EXERCISE OBJECTIVE:
In the records below, find the line containing "(base + r * bits (dword q 3) 63 32, (List.range" and the line containing "def skStore (h"; please repeat exactly the lines from one to the other, both included, and nothing more.

INPUT:

-- ==== Sys2Proof/Machine/Operands.lean ====
section
/-! DEFINITION. Operand forms of step-table entries: the fields of entries and descriptors (Tables 2-2, 2-6, 3-2, 3-3,
4-1, 4-2), the address advance of R60, the element reads and writes over a SECDED memory (R114, R558) and the Pennant
words of R153 and R154. -/

namespace Sys2Proof.Machine

/-- The distinct numbers of a list, rising. -/
def distinctUp (l : List Nat) : List Nat := (l.foldl (fun m x => SMap.put m x ()) ([] : SMap Unit)).map (·.1)

/-! Reads and writes of a SECDED memory. -/

/-- `n` bytes from an address. -/
def EccMem.read (m : EccMem) (a n : Nat) : List Byte := Mem.bytes m.bytes a n

/-- A little-endian number of `n` bytes (R5). -/
def EccMem.num (m : EccMem) (a n : Nat) : Nat := leNat (m.read a n)

/-- Whether a byte range holds an uncorrectable word, the read fault of R114 and Table 16-1. -/
def EccMem.bad (m : EccMem) (a n : Nat) : Bool :=
  m.err.any (fun e => e.2 && decide (e.1 < (a + n + 7) / 8) && decide (a / 8 ≤ e.1) && decide (0 < n))

/-- The address of the first uncorrectable word in the 64-byte lines of a list of ranges, which an error record names
(Table 16-3); `d` where there is none. -/
def EccMem.badAt (m : EccMem) (rs : List (Nat × Nat)) (d : Nat) : Nat :=
  match List.find? (fun (e : Nat × Bool) => e.2 && rs.any (fun r => decide (0 < r.2) && decide (e.1 / 8 < (r.1 + r.2 + 63) / 64) && decide (r.1 / 64 ≤ e.1 / 8))) m.err with
  | some e => 8 * e.1
  | none => d

/-- R558 on one 64-bit word: `full` says that the write covers the whole word. -/
def EccMem.writeWord (m : EccMem) (a : Nat) (bs : List Byte) : EccMem × Bool :=
  let w := a / 8
  if bs.length = 8 then ({ bytes := Mem.putBytes m.bytes a bs, err := SMap.del m.err w }, false)
  else
    match SMap.find? m.err w with
    | some true => (m, true)
    | _ => ({ bytes := Mem.putBytes m.bytes a bs, err := SMap.del m.err w }, false)

/-- R558 on a run of bytes, word by word; the answer says whether a partial write met an uncorrectable word. -/
def EccMem.writeAux : Nat → EccMem → Nat → List Byte → EccMem × Bool
  | 0, m, _, _ => (m, false)
  | n + 1, m, a, bs =>
    if bs.isEmpty then (m, false)
    else
      let k := min (8 - a % 8) bs.length
      let r := m.writeWord a (bs.take k)
      let r' := EccMem.writeAux n r.1 (a + k) (bs.drop k)
      (r'.1, r.2 || r'.2)

/-- R558 on a run of bytes. -/
def EccMem.write (m : EccMem) (a : Nat) (bs : List Byte) : EccMem × Bool := EccMem.writeAux (bs.length + 1) m a bs

/-- Writes a number as `n` little-endian bytes. -/
def EccMem.putNum (m : EccMem) (a n v : Nat) : EccMem × Bool := m.write a (leBytes n v)

/-- Element `c` of a row at address `a` of elements of half-size `h` (R108; SB4 elements are half bytes, R132). -/
def EccMem.elem (m : EccMem) (h a c : Nat) : Nat :=
  if h = 1 then ((Mem.get m.bytes (a + c / 2)).toNat / 16 ^ (c % 2)) % 16 else m.num (a + c * (h / 2)) (h / 2)

/-- Writes element `c` of a row. -/
def EccMem.putElem (m : EccMem) (h a c v : Nat) : EccMem × Bool :=
  if h = 1 then
    let old := (Mem.get m.bytes (a + c / 2)).toNat
    m.write (a + c / 2) [BitVec.ofNat 8 (if c % 2 = 0 then old / 16 * 16 + v % 16 else old % 16 + v % 16 * 16)]
  else m.putNum (a + c * (h / 2)) (h / 2) v

/-! Step-table entries. -/

/-- A token field of Table 2-2: the token it names when it is enabled. -/
def tokenOf (f : Nat) : Option Nat := if f / 32 = 1 then some (f % 32) else none

/-- Table 2-2: the fields of the 128 bits of an entry. -/
def decodeEntry (w : Nat) : Entry :=
  { unit := bits w 127 124, op := bits w 123 116, dv := decide (bits w 115 115 = 1), desc := bits w 114 105,
    waitA := bits w 104 99, waitB := bits w 98 93, sigA := bits w 92 87, sigB := bits w 86 81,
    phase := bits w 80 77, next := decide (bits w 76 76 = 1), imm := bits w 75 64, oper := bits w 63 0 }

/-- Table 2-2: the 128 bits of an entry. -/
def encodeEntry (e : Entry) : Nat :=
  e.unit * 2 ^ 124 + e.op * 2 ^ 116 + (if e.dv then 2 ^ 115 else 0) + e.desc * 2 ^ 105 + e.waitA * 2 ^ 99 +
  e.waitB * 2 ^ 93 + e.sigA * 2 ^ 87 + e.sigB * 2 ^ 81 + e.phase * 2 ^ 77 + (if e.next then 2 ^ 76 else 0) +
  e.imm * 2 ^ 64 + e.oper

/-- R60: stride s[o][j] of a descriptor's advance table. -/
def stride (desc : List Nat) (o j : Nat) : Int :=
  sint 32 (atD desc (4 + 2 * o + j / 2) 0 / 2 ^ (32 * (j % 2)))

/-- R60: the advance of operand `o` at the loop indices, innermost first. -/
def advance (q : QEntry) (o : Nat) : Int :=
  if q.entry.dv then
    ((List.range 4).map (fun j => stride q.desc o j * ((atD q.idx j 0 : Nat) : Int))).foldl (· + ·) 0
  else 0

/-- R60: the effective byte address of operand `o`. -/
def operAddr (q : QEntry) (o base : Nat) : Nat := ((base : Int) + advance q o).toNat

/-- Word `i` of an entry's descriptor. -/
def dword (q : QEntry) (i : Nat) : Nat := atD q.desc i 0

/-! The skew mover (Table 2-6). -/

/-- Twice the element size in bytes of an ESIZE code (Table 2-6). -/
def skHalf (esize : Nat) : Nat := 2 ^ esize

/-- Element (r, c) of the logical matrix (R65), read from a source memory. -/
def skElem (src : EccMem) (q : QEntry) (r c : Nat) : Nat :=
  let w2 := dword q 2
  let h := skHalf (bits w2 2 0)
  let base := operAddr q 0 (bits (dword q 0) 47 0)
  let pitch := bits (dword q 3) 31 0
  if bits w2 7 7 = 1 then src.elem h (base + c * pitch) r else src.elem h (base + r * pitch) c

/-- R66: the element of lane `i` of vector `t`, 0 where no rule fills the lane. -/
def skLane (src : EccMem) (q : QEntry) (t i : Nat) : Nat :=
  let w2 := dword q 2
  let rows := bits w2 31 16 + 1
  let cols := bits w2 47 32 + 1
  match bits w2 6 3 with
  | 1 => if i < rows && decide (i ≤ t) && decide (t - i < cols) then skElem src q i (t - i) else 0
  | 2 => if i < cols && decide (i ≤ t) && decide (t - i < rows) then skElem src q (t - i) i else 0
  | 3 => if i < rows && decide (i % 16 ≤ t) && decide (t - i % 16 < cols) then skElem src q i (t - i % 16) else 0
  | 4 => if i < cols && decide (i % 16 ≤ t) && decide (t - i % 16 < rows) then skElem src q (t - i % 16) i else 0
  | _ => 0

/-- Elements of half-size `h` packed into bytes. -/
def packElems (h : Nat) (es : List Nat) : List Byte :=
  if h = 1 then
    (List.range ((es.length + 1) / 2)).map (fun i => BitVec.ofNat 8 (atD es (2 * i) 0 % 16 + 16 * (atD es (2 * i + 1) 0 % 16)))
  else es.flatMap (fun e => leBytes (h / 2) e)

/-- R66: vectors that a skewed layout writes. -/
def skVectors (q : QEntry) : Nat :=
  let w2 := dword q 2
  let rows := bits w2 31 16 + 1
  let cols := bits w2 47 32 + 1
  match bits w2 6 3 with
  | 1 => cols + 31
  | 2 => rows + 31
  | 3 => cols + 15
  | 4 => rows + 15
  | _ => 0

/-- R65, R66: what a move writes, as (destination address, elements): one row each for LAYOUT 0, one vector of 32
lanes each for a skewed layout. -/
def skWrites (src : EccMem) (q : QEntry) : List (Nat × List Nat) :=
  let w2 := dword q 2
  let h := skHalf (bits w2 2 0)
  let base := operAddr q 1 (bits (dword q 1) 47 0)
  if bits w2 6 3 = 0 then
    (List.range (bits w2 31 16 + 1)).map (fun r =>
      (base + r * bits (dword q 3) 63 32, (List.range (bits w2 47 32 + 1)).map (fun c => skElem src q r c)))
  else
    (List.range (skVectors q)).map (fun t => (base + t * (16 * h), (List.range 32).map (fun i => skLane src q t i)))

/-- Writes the rows or vectors of a move; a row of half-byte elements leaves the other half of its last byte alone. -/
def skStore (h : Nat) (dst : EccMem) (ws : List (Nat × List Nat)) : EccMem × Bool :=
  ws.foldl (fun acc w =>
    let r := if h = 1 && decide (w.2.length % 2 = 1) then
        let r1 := acc.1.write w.1 (packElems h w.2.dropLast)
        let r2 := r1.1.putElem h w.1 (w.2.length - 1) (w.2.getLastD 0)
        (r2.1, r1.2 || r2.2)
      else acc.1.write w.1 (packElems h w.2)
    (r.1, acc.2 || r.2)) (dst, false)

/-- Bytes of one source row that a move reads, and how many such rows: (address, length) pairs (R65). -/
def skReadRows (q : QEntry) : List (Nat × Nat) :=
  let w2 := dword q 2
  let h := skHalf (bits w2 2 0)
  let base := operAddr q 0 (bits (dword q 0) 47 0)
  let pitch := bits (dword q 3) 31 0
  let (n, len) := if bits w2 7 7 = 1 then (bits w2 47 32 + 1, bits w2 31 16 + 1) else (bits w2 31 16 + 1, bits w2 47 32 + 1)
  (List.range n).map (fun r => (base + r * pitch, (len * h + 1) / 2))

/-- Byte ranges that a move writes. -/
def skWriteRows (q : QEntry) : List (Nat × Nat) :=
  let w2 := dword q 2
  let h := skHalf (bits w2 2 0)
  let base := operAddr q 1 (bits (dword q 1) 47 0)
  if bits w2 6 3 = 0 then
    (List.range (bits w2 31 16 + 1)).map (fun r => (base + r * bits (dword q 3) 63 32, ((bits w2 47 32 + 1) * h + 1) / 2))
  else [(base, skVectors q * (16 * h))]

/-! The Pennant stream (R153, R154). -/

/-- The job seed's word `i` (s0 to s7), the seed being 256 bits, s0 lowest. -/
def seedWord (seed i : Nat) : Nat := bits seed (32 * i + 31) (32 * i)

/-- R154: the 16-word input state of an element's key. -/
def pennantState (seed step tid mb idx : Nat) : List Nat :=
  [0x61707865, 0x3320646E, 0x79622D32, 0x6B206574] ++ (List.range 7).map (seedWord seed) ++
  [seedWord seed 7 ^^^ bits step 63 52, bits idx 35 4, bits step 31 0,
   bits step 47 32 + bits tid 15 0 * 65536,
   bits mb 23 0 + bits idx 39 36 * 2 ^ 24 + bits step 51 48 * 2 ^ 28]

/-- R154: the Pennant word of an element. -/
def pennantWord (seed step tid mb idx : Nat) : Nat := atD (chacha20 (pennantState seed step tid mb idx)) (idx % 16) 0

/-- R154: the 24-bit value u of R145. -/
def pennantU (seed step tid mb idx : Nat) : Nat := bits (pennantWord seed step tid mb idx) 31 8

/-- The microbatch index of a conversion outside the microbatch loop (R153). -/
def noMicrobatch : Nat := 0xFFFFFF

end Sys2Proof.Machine
end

YOUR RESPONSE:
      (base + r * bits (dword q 3) 63 32, (List.range (bits w2 47 32 + 1)).map (fun c => skElem src q r c)))
  else
    (List.range (skVectors q)).map (fun t => (base + t * (16 * h), (List.range 32).map (fun i => skLane src q t i)))

/-- Writes the rows or vectors of a move; a row of half-byte elements leaves the other half of its last byte alone. -/
def skStore (h : Nat) (dst : EccMem) (ws : List (Nat × List Nat)) : EccMem × Bool :=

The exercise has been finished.